The civil rights foot soldiers of those days were a mix of the last years of the Silent Generation (Movement’s leadership) and the Boomers. You can get the difference by thinking of how I responded to the Watergate Drama vs. those a few years younger than me. On the whole, for the Boomers it reaffirmed their suspicion of institutions and those in power. For me, it reaffirmed my patriotism and belief that the system worked. And yet, all of us were caught in the dilemma Turner wrote of. In our time many avoid commitment and defend their autonomy. [About Generational Cohorts]

Remember Jesus Christ

The task of evangelization and ascetical formation is to acknowledge, understand and effectively address each generation. So, yes, we take notice of the blindness and muddles. Then we say to them “Remember Jesus Christ” (2 Timothy 2:8). It’s a small commitment. It’s letting go of the desperate autonomy, just a bit. Invite them, “Remember Jesus Christ.”  Offer the invitation gently, with kindness; yet also with what may seem to the hearer unsettling certainly.

Fr. Norris patiently helped me engage the historical and theological issues of revolution. He was demanding and brilliant. I didn’t get to reinforce my bias. He drew me into a larger world. It was all summed up at a Thursday Evensong, I think it was 1970, in which Dick was the preacher. He said this,

But, my brother, all of this – this hope, this muddling after better things, this striking out for the new - all of this is neither more nor less than the remembering of Jesus Christ: an acceptance for oneself and for others of the identity which belongs to mankind in him. You have no promise to give, no good to do, no help to offer, no revolution to make, which does not stem from this one thing: the knowledge and faith of what men are and will be in Christ. That is where you stand; and in every situation, by such actions or words or gestures as seem appropriate, you have one thing – and only one thing – to say: remember Jesus Christ. But if that is said, and if it is meant when it is said, and if it is heard as it is meant – then what will take place is God’s revolution, which may turn out to astonish even you and me, who like to think we know what it is all about.

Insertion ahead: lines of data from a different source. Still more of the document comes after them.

@[simp] theorem State.bumpBy_pending (s : State) (f : Field) (n : Nat) : (s.bumpBy f n).pending = s.pending := State.put_pending s _ _
@[simp] theorem State.bumpBy_free (s : State) (f : Field) (n : Nat) : (s.bumpBy f n).free = s.free := State.put_free s _ _
@[simp] theorem State.bumpBy_reply (s : State) (f : Field) (n : Nat) : (s.bumpBy f n).reply = s.reply := State.put_reply s _ _
@[simp] theorem State.bumpBy_out (s : State) (f : Field) (n : Nat) : (s.bumpBy f n).out = s.out := State.put_out s _ _
@[simp] theorem State.bumpBy_events (s : State) (f : Field) (n : Nat) : (s.bumpBy f n).events = s.events := State.put_events s _ _
@[simp] theorem State.bumpBy_once (s : State) (f : Field) (n : Nat) : (s.bumpBy f n).once = s.once := State.put_once s _ _
@[simp] theorem State.bumpBy_holds (s : State) (f : Field) (n : Nat) : (s.bumpBy f n).holds = s.holds := State.put_holds s _ _
@[simp] theorem State.bumpBy_sup (s : State) (f : Field) (n : Nat) : (s.bumpBy f n).sup = s.sup := State.put_sup s _ _
@[simp] theorem State.bumpBy_te (s : State) (f : Field) (n : Nat) : (s.bumpBy f n).te = s.te := State.put_te s _ _
@[simp] theorem State.bumpBy_hgc (s : State) (f : Field) (n : Nat) : (s.bumpBy f n).hgc = s.hgc := State.put_hgc s _ _
@[simp] theorem State.bumpBy_media (s : State) (f : Field) (n : Nat) : (s.bumpBy f n).media = s.media := State.put_media s _ _
@[simp] theorem State.bumpBy_pcu (s : State) (f : Field) (n : Nat) : (s.bumpBy f n).pcu = s.pcu := State.put_pcu s _ _
@[simp] theorem State.bumpBy_ftu (s : State) (f : Field) (n : Nat) : (s.bumpBy f n).ftu = s.ftu := State.put_ftu s _ _
@[simp] theorem State.bumpBy_fpu (s : State) (f : Field) (n : Nat) : (s.bumpBy f n).fpu = s.fpu := State.put_fpu s _ _
@[simp] theorem State.bumpBy_egu (s : State) (f : Field) (n : Nat) : (s.bumpBy f n).egu = s.egu := State.put_egu s _ _
@[simp] theorem State.bumpBy_cku (s : State) (f : Field) (n : Nat) : (s.bumpBy f n).cku = s.cku := State.put_cku s _ _
@[simp] theorem State.bumpBy_pxc (s : State) (f : Field) (n : Nat) : (s.bumpBy f n).pxc = s.pxc := State.put_pxc s _ _
@[simp] theorem State.bumpBy_rtu (s : State) (f : Field) (n : Nat) : (s.bumpBy f n).rtu = s.rtu := State.put_rtu s _ _
@[simp] theorem State.bumpBy_hiu (s : State) (f : Field) (n : Nat) : (s.bumpBy f n).hiu = s.hiu := State.put_hiu s _ _
@[simp] theorem State.bumpBy_ttu (s : State) (f : Field) (n : Nat) : (s.bumpBy f n).ttu = s.ttu := State.put_ttu s _ _
@[simp] theorem State.bumpBy_qe (s : State) (f : Field) (n : Nat) : (s.bumpBy f n).qe = s.qe := State.put_qe s _ _
@[simp] theorem State.bumpBy_sie (s : State) (f : Field) (n : Nat) : (s.bumpBy f n).sie = s.sie := State.put_sie s _ _

@[simp] theorem State.bumpSat_pending (s : State) (f : Field) : (s.bumpSat f).pending = s.pending := by unfold State.bumpSat; split <;> simp
@[simp] theorem State.bumpSat_free (s : State) (f : Field) : (s.bumpSat f).free = s.free := by unfold State.bumpSat; split <;> simp
@[simp] theorem State.bumpSat_reply (s : State) (f : Field) : (s.bumpSat f).reply = s.reply := by unfold State.bumpSat; split <;> simp
@[simp] theorem State.bumpSat_out (s : State) (f : Field) : (s.bumpSat f).out = s.out := by unfold State.bumpSat; split <;> simp
@[simp] theorem State.bumpSat_events (s : State) (f : Field) : (s.bumpSat f).events = s.events := by unfold State.bumpSat; split <;> simp
@[simp] theorem State.bumpSat_once (s : State) (f : Field) : (s.bumpSat f).once = s.once := by unfold State.bumpSat; split <;> simp
@[simp] theorem State.bumpSat_holds (s : State) (f : Field) : (s.bumpSat f).holds = s.holds := by unfold State.bumpSat; split <;> simp
@[simp] theorem State.bumpSat_sup (s : State) (f : Field) : (s.bumpSat f).sup = s.sup := by unfold State.bumpSat; split <;> simp
@[simp] theorem State.bumpSat_te (s : State) (f : Field) : (s.bumpSat f).te = s.te := by unfold State.bumpSat; split <;> simp
@[simp] theorem State.bumpSat_hgc (s : State) (f : Field) : (s.bumpSat f).hgc = s.hgc := by unfold State.bumpSat; split <;> simp
@[simp] theorem State.bumpSat_media (s : State) (f : Field) : (s.bumpSat f).media = s.media := by unfold State.bumpSat; split <;> simp
@[simp] theorem State.bumpSat_pcu (s : State) (f : Field) : (s.bumpSat f).pcu = s.pcu := by unfold State.bumpSat; split <;> simp
@[simp] theorem State.bumpSat_ftu (s : State) (f : Field) : (s.bumpSat f).ftu = s.ftu := by unfold State.bumpSat; split <;> simp
@[simp] theorem State.bumpSat_fpu (s : State) (f : Field) : (s.bumpSat f).fpu = s.fpu := by unfold State.bumpSat; split <;> simp
@[simp] theorem State.bumpSat_egu (s : State) (f : Field) : (s.bumpSat f).egu = s.egu := by unfold State.bumpSat; split <;> simp
@[simp] theorem State.bumpSat_cku (s : State) (f : Field) : (s.bumpSat f).cku = s.cku := by unfold State.bumpSat; split <;> simp
@[simp] theorem State.bumpSat_pxc (s : State) (f : Field) : (s.bumpSat f).pxc = s.pxc := by unfold State.bumpSat; split <;> simp
@[simp] theorem State.bumpSat_rtu (s : State) (f : Field) : (s.bumpSat f).rtu = s.rtu := by unfold State.bumpSat; split <;> simp
@[simp] theorem State.bumpSat_hiu (s : State) (f : Field) : (s.bumpSat f).hiu = s.hiu := by unfold State.bumpSat; split <;> simp
@[simp] theorem State.bumpSat_ttu (s : State) (f : Field) : (s.bumpSat f).ttu = s.ttu := by unfold State.bumpSat; split <;> simp
@[simp] theorem State.bumpSat_qe (s : State) (f : Field) : (s.bumpSat f).qe = s.qe := by unfold State.bumpSat; split <;> simp
@[simp] theorem State.bumpSat_sie (s : State) (f : Field) : (s.bumpSat f).sie = s.sie := by unfold State.bumpSat; split <;> simp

He could preach the same words now to the Nuns and "nones" at the Sisters of Mercy convent.

Remain

We don’t get to resolve the tensions and polarities of our age. We don’t have that kind of influence. We do get to live in the blind spots and confusions along with everyone else. We do get to decide to remain. We can decide to eat solid food.

I’m thankful for God’s love and grace. God has given me the Eucharist and the Office; friends, family, and the Order of the Ascension to journey with. In that I remain. And, God has been with me in all my sin and human limitation, in all ambivalent and confused relationships and commitments.

Maybe my task, maybe our task, is to remain – in Eucharist and Office, in community and reflection. In all the sin and limitation, in all the blindness and confusion – remain.

The Sisters of Mercy remain at the convent.